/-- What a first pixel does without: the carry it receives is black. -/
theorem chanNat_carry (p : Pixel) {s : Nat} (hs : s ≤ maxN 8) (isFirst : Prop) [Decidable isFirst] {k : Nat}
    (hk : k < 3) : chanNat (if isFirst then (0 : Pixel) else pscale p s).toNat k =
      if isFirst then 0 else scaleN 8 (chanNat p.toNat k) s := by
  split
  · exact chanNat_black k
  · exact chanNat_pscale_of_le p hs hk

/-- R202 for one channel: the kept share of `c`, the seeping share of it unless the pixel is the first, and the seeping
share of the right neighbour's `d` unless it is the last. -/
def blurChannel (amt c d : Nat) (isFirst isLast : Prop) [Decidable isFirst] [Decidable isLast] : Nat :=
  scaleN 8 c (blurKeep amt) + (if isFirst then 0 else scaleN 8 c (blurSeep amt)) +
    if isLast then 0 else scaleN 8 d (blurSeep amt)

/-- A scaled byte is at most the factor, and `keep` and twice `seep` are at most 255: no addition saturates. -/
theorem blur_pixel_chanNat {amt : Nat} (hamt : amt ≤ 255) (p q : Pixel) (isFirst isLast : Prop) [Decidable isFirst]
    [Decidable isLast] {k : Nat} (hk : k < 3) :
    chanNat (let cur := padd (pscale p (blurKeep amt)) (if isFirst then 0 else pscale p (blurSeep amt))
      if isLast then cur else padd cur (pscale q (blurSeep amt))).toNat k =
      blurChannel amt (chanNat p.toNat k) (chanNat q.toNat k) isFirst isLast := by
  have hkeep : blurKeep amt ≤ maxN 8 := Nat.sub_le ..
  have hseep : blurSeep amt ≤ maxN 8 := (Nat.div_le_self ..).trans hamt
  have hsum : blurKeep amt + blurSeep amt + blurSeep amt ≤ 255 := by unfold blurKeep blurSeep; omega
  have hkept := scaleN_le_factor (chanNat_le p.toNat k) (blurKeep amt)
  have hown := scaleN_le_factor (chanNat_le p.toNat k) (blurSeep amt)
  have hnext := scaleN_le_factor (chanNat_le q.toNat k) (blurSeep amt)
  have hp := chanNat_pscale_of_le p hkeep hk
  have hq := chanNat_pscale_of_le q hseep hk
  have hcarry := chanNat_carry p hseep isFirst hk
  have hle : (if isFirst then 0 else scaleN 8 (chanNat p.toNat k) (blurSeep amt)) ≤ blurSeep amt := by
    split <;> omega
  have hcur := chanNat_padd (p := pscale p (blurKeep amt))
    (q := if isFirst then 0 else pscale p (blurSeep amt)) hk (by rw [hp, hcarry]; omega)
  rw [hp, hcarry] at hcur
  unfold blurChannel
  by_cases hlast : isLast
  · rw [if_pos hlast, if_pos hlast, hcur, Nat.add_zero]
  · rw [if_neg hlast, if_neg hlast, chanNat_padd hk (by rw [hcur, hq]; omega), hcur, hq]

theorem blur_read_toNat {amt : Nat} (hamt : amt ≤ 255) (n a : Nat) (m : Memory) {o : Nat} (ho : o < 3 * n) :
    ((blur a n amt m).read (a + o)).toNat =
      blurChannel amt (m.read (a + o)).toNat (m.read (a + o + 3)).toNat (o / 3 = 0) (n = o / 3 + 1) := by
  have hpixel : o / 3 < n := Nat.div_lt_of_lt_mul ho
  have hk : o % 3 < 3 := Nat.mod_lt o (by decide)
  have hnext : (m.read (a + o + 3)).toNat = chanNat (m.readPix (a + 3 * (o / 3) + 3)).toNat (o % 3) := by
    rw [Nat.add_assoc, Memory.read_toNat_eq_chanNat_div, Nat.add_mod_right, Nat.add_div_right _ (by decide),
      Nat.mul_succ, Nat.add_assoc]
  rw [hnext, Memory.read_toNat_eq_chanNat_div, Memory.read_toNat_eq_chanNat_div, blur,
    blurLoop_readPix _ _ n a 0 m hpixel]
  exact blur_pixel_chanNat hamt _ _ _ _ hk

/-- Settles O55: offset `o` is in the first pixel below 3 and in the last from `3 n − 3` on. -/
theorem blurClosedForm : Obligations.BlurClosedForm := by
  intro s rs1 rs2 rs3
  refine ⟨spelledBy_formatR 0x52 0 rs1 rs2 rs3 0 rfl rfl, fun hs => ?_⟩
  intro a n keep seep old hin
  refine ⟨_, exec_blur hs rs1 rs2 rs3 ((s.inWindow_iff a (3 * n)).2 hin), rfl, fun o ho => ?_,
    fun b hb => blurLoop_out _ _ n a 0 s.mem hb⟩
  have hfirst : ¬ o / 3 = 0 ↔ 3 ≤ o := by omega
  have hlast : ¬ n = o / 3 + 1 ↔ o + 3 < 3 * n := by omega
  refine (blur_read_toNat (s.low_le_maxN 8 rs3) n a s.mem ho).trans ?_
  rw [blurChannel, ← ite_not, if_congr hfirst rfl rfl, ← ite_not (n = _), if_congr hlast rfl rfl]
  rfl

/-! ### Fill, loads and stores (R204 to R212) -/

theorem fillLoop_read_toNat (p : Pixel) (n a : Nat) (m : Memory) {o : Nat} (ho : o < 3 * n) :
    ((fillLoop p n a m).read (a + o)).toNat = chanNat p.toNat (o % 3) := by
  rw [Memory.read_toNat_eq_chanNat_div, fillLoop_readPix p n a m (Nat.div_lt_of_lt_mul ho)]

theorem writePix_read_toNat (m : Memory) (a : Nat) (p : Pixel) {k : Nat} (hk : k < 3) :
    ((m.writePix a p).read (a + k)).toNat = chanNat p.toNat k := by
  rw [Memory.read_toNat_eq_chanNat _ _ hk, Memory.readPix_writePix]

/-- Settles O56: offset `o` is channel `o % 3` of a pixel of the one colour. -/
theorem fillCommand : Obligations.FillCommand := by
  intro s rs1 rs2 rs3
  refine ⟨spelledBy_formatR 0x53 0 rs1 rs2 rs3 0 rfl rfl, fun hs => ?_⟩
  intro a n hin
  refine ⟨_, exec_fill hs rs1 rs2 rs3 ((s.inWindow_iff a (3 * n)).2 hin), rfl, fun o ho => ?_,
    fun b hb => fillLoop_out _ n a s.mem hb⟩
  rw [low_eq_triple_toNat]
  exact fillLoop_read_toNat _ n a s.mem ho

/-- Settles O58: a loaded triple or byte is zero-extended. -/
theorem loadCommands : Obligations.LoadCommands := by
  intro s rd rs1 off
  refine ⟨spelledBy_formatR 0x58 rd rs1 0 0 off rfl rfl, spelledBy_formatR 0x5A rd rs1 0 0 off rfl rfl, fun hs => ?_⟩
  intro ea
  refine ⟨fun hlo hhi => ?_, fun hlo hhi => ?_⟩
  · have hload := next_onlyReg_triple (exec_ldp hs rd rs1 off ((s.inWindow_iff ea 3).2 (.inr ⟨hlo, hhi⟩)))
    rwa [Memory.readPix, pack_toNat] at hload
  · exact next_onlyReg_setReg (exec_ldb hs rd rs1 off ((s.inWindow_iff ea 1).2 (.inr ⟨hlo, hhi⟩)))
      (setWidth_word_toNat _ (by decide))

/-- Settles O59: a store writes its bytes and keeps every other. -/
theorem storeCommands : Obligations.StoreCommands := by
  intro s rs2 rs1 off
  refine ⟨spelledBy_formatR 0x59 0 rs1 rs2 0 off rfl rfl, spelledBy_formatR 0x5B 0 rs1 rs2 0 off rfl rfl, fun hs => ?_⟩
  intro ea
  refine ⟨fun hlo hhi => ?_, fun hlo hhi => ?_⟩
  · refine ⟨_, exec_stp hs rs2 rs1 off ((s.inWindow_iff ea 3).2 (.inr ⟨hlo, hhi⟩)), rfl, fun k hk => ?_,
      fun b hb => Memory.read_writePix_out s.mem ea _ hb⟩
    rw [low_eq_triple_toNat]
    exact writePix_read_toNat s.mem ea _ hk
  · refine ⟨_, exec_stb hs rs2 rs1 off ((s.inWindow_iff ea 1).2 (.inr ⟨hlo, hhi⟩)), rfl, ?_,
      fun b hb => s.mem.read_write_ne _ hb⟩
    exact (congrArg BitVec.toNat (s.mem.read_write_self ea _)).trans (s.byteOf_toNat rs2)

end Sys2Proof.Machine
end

○ ○ ○ ○ ○

## About this exercise
Would you restate exactly the lines of the material above, from its opening line through the line with "chanNat (let cur", and output only those?

## Solution
/-- What a first pixel does without: the carry it receives is black. -/
theorem chanNat_carry (p : Pixel) {s : Nat} (hs : s ≤ maxN 8) (isFirst : Prop) [Decidable isFirst] {k : Nat}
    (hk : k < 3) : chanNat (if isFirst then (0 : Pixel) else pscale p s).toNat k =
      if isFirst then 0 else scaleN 8 (chanNat p.toNat k) s := by
  split
  · exact chanNat_black k
  · exact chanNat_pscale_of_le p hs hk

/-- R202 for one channel: the kept share of `c`, the seeping share of it unless the pixel is the first, and the seeping
share of the right neighbour's `d` unless it is the last. -/
def blurChannel (amt c d : Nat) (isFirst isLast : Prop) [Decidable isFirst] [Decidable isLast] : Nat :=
  scaleN 8 c (blurKeep amt) + (if isFirst then 0 else scaleN 8 c (blurSeep amt)) +
    if isLast then 0 else scaleN 8 d (blurSeep amt)

/-- A scaled byte is at most the factor, and `keep` and twice `seep` are at most 255: no addition saturates. -/
theorem blur_pixel_chanNat {amt : Nat} (hamt : amt ≤ 255) (p q : Pixel) (isFirst isLast : Prop) [Decidable isFirst]
    [Decidable isLast] {k : Nat} (hk : k < 3) :
    chanNat (let cur := padd (pscale p (blurKeep amt)) (if isFirst then 0 else pscale p (blurSeep amt))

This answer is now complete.